AICPA Suggests Changes to Net Investment Income Excise Tax

DATED JUL. 29, 2020
DOCUMENT ATTRIBUTES
  • Authors
    Hesse, Christopher W.
  • Institutional Authors
    American Institute of CPAs
  • Code Sections
  • Subject Area/Tax Topics
  • Jurisdictions
  • Tax Analysts Document Number
    2020-29243
  • Tax Analysts Electronic Citation
    2020 TNTF 147-20
    2020 EOR 9-49
  • Magazine Citation
    The Exempt Organization Tax Review, Sep. 2020, p. 326
    86 Exempt Org. Tax Rev. 326 (2020)

July 29, 2020

Ms. Melinda Williams
Office of Chief Counsel (EEE)
Internal Revenue Service
1111 Constitution Ave, NW
Washington, DC 20224

Ms. Amber MacKenzie
Office of Chief Counsel (EEE)
Internal Revenue Service
1111 Constitution Avenue, NW
Washington, DC 20224

RE: Notice of Proposed Rulemaking Regarding Guidance on the Determination of the Section 4968 Excise Tax Applicable to Certain Private Colleges and Universities [REG 106877-18]

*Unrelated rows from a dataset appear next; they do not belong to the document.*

/-- After READY, a REGISTER_WRITE of an aligned 32-bit word completes at every offset and through either port, but for a ring write of a word of the persistent store that is still persisting, which is answered BUSY and changes nothing: the queue of commands and the region's identity stay, and the write is taken for the drone tick, unless a rule of its register has it ignored as a whole (an INSTALL or REVOKE over the fabric, a head outside the event ring, a FAB_CTL that R238 forbids, CMD_Q_CFG of a queue not DISABLED, a doorbell of one DISABLED or RESETTING, a zone page of a quarter in reset): such a write changes nothing at all (said of a tick in which the other port has not written the register before it). Where the register is one of RW fields alone (plainRegs and plainBanks: of REGION, CLK, STR, PWR, CMD, SEQ, FAB, WS, PIT, FLT, PST and CFG), it then reads through both ports as its fields were written. Named besides, with the block alone changed: REGION_EVT_MSI_DATA, CMD_MSI_DATA[n] of every queue, whose other queues stay, and PWR_PITCH[k]. FAB_TBL_DATA_LO likewise. A write at an offset of a block that Table 15-1 leaves empty changes no register. Accesses and updates of one register in one drone tick: a write of FLT_SUMMARY clears the bits that are written 1, but for those that hardware sets in the same tick; so do the writes of CLK_EVENTS and STR_EVENTS (of a ring write: where no fabric write of the register went before it; a ring write of FLT_SUMMARY after a fabric write of it clears the bits of both). Where both ports write an RW register in one tick the fabric's value stands, in whichever order the two commands come. A read-only register, here CLK_DRONE_STATUS, FLT_QSTATE and FLT_REC_STATUS, reads in a tick as the tick found it. Completion is the conclusion here for REGISTER_WRITE. -/
def Obligations.AcceptedWritesReadBack : Prop :=
  (∀ (s : State) (p : WinPort) (off : BitVec 24) (v : Word), s.boot.phase = .ready → off.toNat % 4 = 0 →
    (p = .ring → ∀ w, wpWord off.toNat = some w → pstBusy s w = false) → UndoWf s →
    ∃ t, exec (.registerWrite p off 4 v) s = .next t ∧ t.pending = s.pending ∧ t.ident = s.ident ∧
      (ignoredWrite s p off.toNat v = false → sget none t.wrote (2 * off.toNat + portNo p) = some v)) ∧
  (∀ (s : State) (p : WinPort) (off : BitVec 24) (v : Word), wpWord off.toNat = none → fabricFirst s p off.toNat = none →
    ignoredWrite s p off.toNat v = true → exec (.registerWrite p off 4 v) s = .next s) ∧
  (∀ (s : State) (off : BitVec 24) (v : Word) (w : Nat), wpWord off.toNat = some w → pstBusy s w = true →
    exec (.registerWrite .ring off 4 v) s = .next s) ∧
  (∀ (s : State) (p : WinPort) (v : Word) (x : Nat × Word), x ∈ plainRegs → Writable s x.1 →
    ∃ t, exec (.registerWrite p (BitVec.ofNat 24 x.1) 4 v) s = .next t ∧ ∀ r, regValue t r x.1 = v &&& x.2) ∧
  (∀ (s : State) (p : WinPort) (v : Word) (x : Nat × Nat × Nat × Word) (i : Nat), x ∈ plainBanks → i < x.2.2.1 →
    Writable s (x.1 + x.2.1 * i) →
    ∃ t, exec (.registerWrite p (BitVec.ofNat 24 (x.1 + x.2.1 * i)) 4 v) s = .next t ∧
      ∀ r, regValue t r (x.1 + x.2.1 * i) = v &&& x.2.2.2) ∧
  (∀ (s : State) (p : WinPort) (v : Word), Writable s 0x21C →
    exec (.registerWrite p 0x21C 4 v) s = .next (noteWrite { s with evt := { s.evt with msiData := v } } p 0x21C v)) ∧
  (∀ (s : State) (p : WinPort) (n : Fin 64) (v : Word), Writable s (0x40028 + 0x40 * n.val) →
    exec (.registerWrite p (BitVec.ofNat 24 (0x40028 + 0x40 * n.val)) 4 v) s =
      .next (noteWrite (s.modQueue n fun q => { q with msiData := v }) p (0x40028 + 0x40 * n.val) v)) ∧
  (∀ (s : State) (p : WinPort) (k : Fin 8) (v : Word), Writable s (0x30040 + 4 * k.val) →
    ∃ t, exec (.registerWrite p (BitVec.ofNat 24 (0x30040 + 4 * k.val)) 4 v) s = .next t ∧
      t = { s with pwr := t.pwr, wrote := t.wrote } ∧ sget 0 t.pwr.pitch k = v.extractLsb' 0 16) ∧
  (∀ (s : State) (p : WinPort) (off : BitVec 24) (v : Word), s.boot.phase = .ready → off.toNat % 4 = 0 →
    off.toNat / 0x10000 ∈ [0x7, 0xE, 0xF] ∨ (0x1C0000 ≤ off.toNat ∧ off.toNat < 0x400000) ∨ 0x440000 ≤ off.toNat →
    exec (.registerWrite p off 4 v) s = .next (noteWrite s p off.toNat v)) ∧
  (∀ (s : State) (p : WinPort) (v : Word), Writable s 0x60018 →
    ∃ t, exec (.registerWrite p 0x60018 4 v) s = .next t ∧ t = { s with fab := { s.fab with data := t.fab.data }, wrote := t.wrote } ∧
      ∀ r, regValue t r 0x60018 = v) ∧
  (∀ (s : State) (p : WinPort) (v : Word), s.boot.phase = .ready → p = .fabric ∨ (∀ u, s.undo = some u → u.off ≠ 0xB0000) →
    ∃ t, exec (.registerWrite p 0xB0000 4 v) s = .next t ∧
      t.flt.summary = s.flt.summary &&& ~~~(v &&& ~~~s.raisedAt 0xB0000).setWidth 10) ∧
  (∀ (s : State) (p : WinPort) (v : Word), s.boot.phase = .ready → p = .fabric ∨ (∀ u, s.undo = some u → u.off ≠ 0x10044) →
    ∃ t, exec (.registerWrite p 0x10044 4 v) s = .next t ∧
      t.clk.events = s.clk.events &&& ~~~(v &&& ~~~s.raisedAt 0x10044).setWidth 5) ∧
  (∀ (s : State) (p : WinPort) (v : Word), s.boot.phase = .ready → p = .fabric ∨ (∀ u, s.undo = some u → u.off ≠ 0x2000C) →
    ∃ t, exec (.registerWrite p 0x2000C 4 v) s = .next t ∧
      t.str.events = s.str.events &&& ~~~(v &&& ~~~s.raisedAt 0x2000C).setWidth 3) ∧
  (∀ (s : State) (f v : Word), s.boot.phase = .ready →
    ∃ t₁ t₂, exec (.registerWrite .fabric 0xB0000 4 f) s = .next t₁ ∧ exec (.registerWrite .ring 0xB0000 4 v) t₁ = .next t₂ ∧
      t₂.flt.summary = s.flt.summary &&& ~~~(v &&& ~~~s.raisedAt 0xB0000).setWidth 10 &&& ~~~(f &&& ~~~s.raisedAt 0xB0000).setWidth 10) ∧
  (∀ (s : State) (f v : Word), s.boot.phase = .ready → s.raisedAt 0x21C = 0 → sget none s.wrote (2 * 0x21C + 1) = some f →
    ∃ t, exec (.registerWrite .ring 0x21C 4 v) s = .next t ∧ t.evt.msiData = f) ∧
  (∀ (s : State) (v : Word), s.boot.phase = .ready → s.raisedAt 0x21C = 0 →
    ∃ t, exec (.registerWrite .fabric 0x21C 4 v) s = .next t ∧ t.evt.msiData = v) ∧
  (∀ (s : State) (p : WinPort) (off : Nat), off ∈ [0x10000, 0xB000C, 0xB002C] → s.boot.phase = .ready →
    (winRead s p off 4).2.1 = regValue { s with toBody := s.found } p off)
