-- ==== Sys2Proof/Laws/State.lean ====
section
/-! SUPPORT. What each update of a part of State leaves alone: one lemma per field per update, each true by rfl, so that no later proof unfolds a record update. -/

namespace Sys2Proof.Machine

/-! modQuarter changes quarters alone. -/

@[simp] theorem State.modQuarter_tick (s : State) (q : Nat) (f : Quarter → Quarter) : (s.modQuarter q f).tick = s.tick := rfl
@[simp] theorem State.modQuarter_ident (s : State) (q : Nat) (f : Quarter → Quarter) : (s.modQuarter q f).ident = s.ident := rfl
@[simp] theorem State.modQuarter_pins (s : State) (q : Nat) (f : Quarter → Quarter) : (s.modQuarter q f).pins = s.pins := rfl
@[simp] theorem State.modQuarter_boot (s : State) (q : Nat) (f : Quarter → Quarter) : (s.modQuarter q f).boot = s.boot := rfl
@[simp] theorem State.modQuarter_fw (s : State) (q : Nat) (f : Quarter → Quarter) : (s.modQuarter q f).fw = s.fw := rfl
@[simp] theorem State.modQuarter_tap (s : State) (q : Nat) (f : Quarter → Quarter) : (s.modQuarter q f).tap = s.tap := rfl
@[simp] theorem State.modQuarter_pst (s : State) (q : Nat) (f : Quarter → Quarter) : (s.modQuarter q f).pst = s.pst := rfl
@[simp] theorem State.modQuarter_flt (s : State) (q : Nat) (f : Quarter → Quarter) : (s.modQuarter q f).flt = s.flt := rfl
@[simp] theorem State.modQuarter_clk (s : State) (q : Nat) (f : Quarter → Quarter) : (s.modQuarter q f).clk = s.clk := rfl
@[simp] theorem State.modQuarter_chanters (s : State) (q : Nat) (f : Quarter → Quarter) : (s.modQuarter q f).chanters = s.chanters := rfl
@[simp] theorem State.modQuarter_zones (s : State) (q : Nat) (f : Quarter → Quarter) : (s.modQuarter q f).zones = s.zones := rfl
@[simp] theorem State.modQuarter_str (s : State) (q : Nat) (f : Quarter → Quarter) : (s.modQuarter q f).str = s.str := rfl
@[simp] theorem State.modQuarter_belays (s : State) (q : Nat) (f : Quarter → Quarter) : (s.modQuarter q f).belays = s.belays := rfl
@[simp] theorem State.modQuarter_pwr (s : State) (q : Nat) (f : Quarter → Quarter) : (s.modQuarter q f).pwr = s.pwr := rfl
@[simp] theorem State.modQuarter_trims (s : State) (q : Nat) (f : Quarter → Quarter) : (s.modQuarter q f).trims = s.trims := rfl
@[simp] theorem State.modQuarter_latch (s : State) (q : Nat) (f : Quarter → Quarter) : (s.modQuarter q f).latch = s.latch := rfl
@[simp] theorem State.modQuarter_evt (s : State) (q : Nat) (f : Quarter → Quarter) : (s.modQuarter q f).evt = s.evt := rfl
@[simp] theorem State.modQuarter_cmdq (s : State) (q : Nat) (f : Quarter → Quarter) : (s.modQuarter q f).cmdq = s.cmdq := rfl
@[simp] theorem State.modQuarter_seqs (s : State) (q : Nat) (f : Quarter → Quarter) : (s.modQuarter q f).seqs = s.seqs := rfl
@[simp] theorem State.modQuarter_svc (s : State) (q : Nat) (f : Quarter → Quarter) : (s.modQuarter q f).svc = s.svc := rfl
@[simp] theorem State.modQuarter_fab (s : State) (q : Nat) (f : Quarter → Quarter) : (s.modQuarter q f).fab = s.fab := rfl
@[simp] theorem State.modQuarter_links (s : State) (q : Nat) (f : Quarter → Quarter) : (s.modQuarter q f).links = s.links := rfl
@[simp] theorem State.modQuarter_pitons (s : State) (q : Nat) (f : Quarter → Quarter) : (s.modQuarter q f).pitons = s.pitons := rfl
@[simp] theorem State.modQuarter_pitq (s : State) (q : Nat) (f : Quarter → Quarter) : (s.modQuarter q f).pitq = s.pitq := rfl
@[simp] theorem State.modQuarter_ws (s : State) (q : Nat) (f : Quarter → Quarter) : (s.modQuarter q f).ws = s.ws := rfl
@[simp] theorem State.modQuarter_ks (s : State) (q : Nat) (f : Quarter → Quarter) : (s.modQuarter q f).ks = s.ks := rfl
@[simp] theorem State.modQuarter_host (s : State) (q : Nat) (f : Quarter → Quarter) : (s.modQuarter q f).host = s.host := rfl
@[simp] theorem State.modQuarter_cfgq (s : State) (q : Nat) (f : Quarter → Quarter) : (s.modQuarter q f).cfgq = s.cfgq := rfl
@[simp] theorem State.modQuarter_chans (s : State) (q : Nat) (f : Quarter → Quarter) : (s.modQuarter q f).chans = s.chans := rfl
@[simp] theorem State.modQuarter_units (s : State) (q : Nat) (f : Quarter → Quarter) : (s.modQuarter q f).units = s.units := rfl
@[simp] theorem State.modQuarter_cfgOf (s : State) (q : Nat) (f : Quarter → Quarter) : (s.modQuarter q f).cfgOf = s.cfgOf := rfl
@[simp] theorem State.modQuarter_entryOf (s : State) (q : Nat) (f : Quarter → Quarter) : (s.modQuarter q f).entryOf = s.entryOf := rfl
@[simp] theorem State.modQuarter_entryDue (s : State) (q : Nat) (f : Quarter → Quarter) : (s.modQuarter q f).entryDue = s.entryDue := rfl
@[simp] theorem State.modQuarter_askSince (s : State) (q : Nat) (f : Quarter → Quarter) : (s.modQuarter q f).askSince = s.askSince := rfl
@[simp] theorem State.modQuarter_zpages (s : State) (q : Nat) (f : Quarter → Quarter) : (s.modQuarter q f).zpages = s.zpages := rfl
@[simp] theorem State.modQuarter_pending (s : State) (q : Nat) (f : Quarter → Quarter) : (s.modQuarter q f).pending = s.pending := rfl
@[simp] theorem State.modQuarter_free (s : State) (q : Nat) (f : Quarter → Quarter) : (s.modQuarter q f).free = s.free := rfl
@[simp] theorem State.modQuarter_found (s : State) (q : Nat) (f : Quarter → Quarter) : (s.modQuarter q f).found = s.found := rfl
@[simp] theorem State.modQuarter_raised (s : State) (q : Nat) (f : Quarter → Quarter) : (s.modQuarter q f).raised = s.raised := rfl
@[simp] theorem State.modQuarter_caught (s : State) (q : Nat) (f : Quarter → Quarter) : (s.modQuarter q f).caught = s.caught := rfl
@[simp] theorem State.modQuarter_full (s : State) (q : Nat) (f : Quarter → Quarter) : (s.modQuarter q f).full = s.full := rfl
@[simp] theorem State.modQuarter_rcSeen (s : State) (q : Nat) (f : Quarter → Quarter) : (s.modQuarter q f).rcSeen = s.rcSeen := rfl
@[simp] theorem State.modQuarter_wrote (s : State) (q : Nat) (f : Quarter → Quarter) : (s.modQuarter q f).wrote = s.wrote := rfl
@[simp] theorem State.modQuarter_undo (s : State) (q : Nat) (f : Quarter → Quarter) : (s.modQuarter q f).undo = s.undo := rfl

Dear Ms. Williams and Ms. MacKenzie:

The American Institute of CPAs (AICPA) appreciates the efforts of the Department of the Treasury (“Treasury”) and the Internal Revenue Service (IRS) to address the need for guidance related to section 49681 as enacted under Pub. L. No. 115-97, commonly referred to as the Tax Cuts and Jobs Act (TCJA).

On July 3, 2019, Treasury and the IRS issued Notice of Proposed Rulemaking Regarding Guidance on the Determination of the Section 4968 Excise Tax Applicable to Certain Private Colleges and Universities [REG-106864-18] (the “proposed regulations”) that impose an excise tax on the net investment income of private colleges and universities. Previously, the IRS had issued Notice 2018-55 in June of 2018. This letter is our response to the request for feedback on the rules described in the proposed regulations.

Specifically, the AICPA provides recommendations on the following issues:

I. Basis for Calculating Gains to Include in Net Investment Income, Partnership Investments

II. Basis for Calculating Gains to Include in Net Investment Income, Donated Assets

III. Exempt Use Assets

The AICPA is the world's largest member association representing the CPA profession with more than 431,000 members in the United States and worldwide, and a history of serving the public interest since 1887. Our members advise clients on federal, state and international tax matters and prepare income and other tax returns for millions of Americans. Our members provide services to individuals, not-for-profit organizations, small and medium-sized businesses, as well as America's largest businesses.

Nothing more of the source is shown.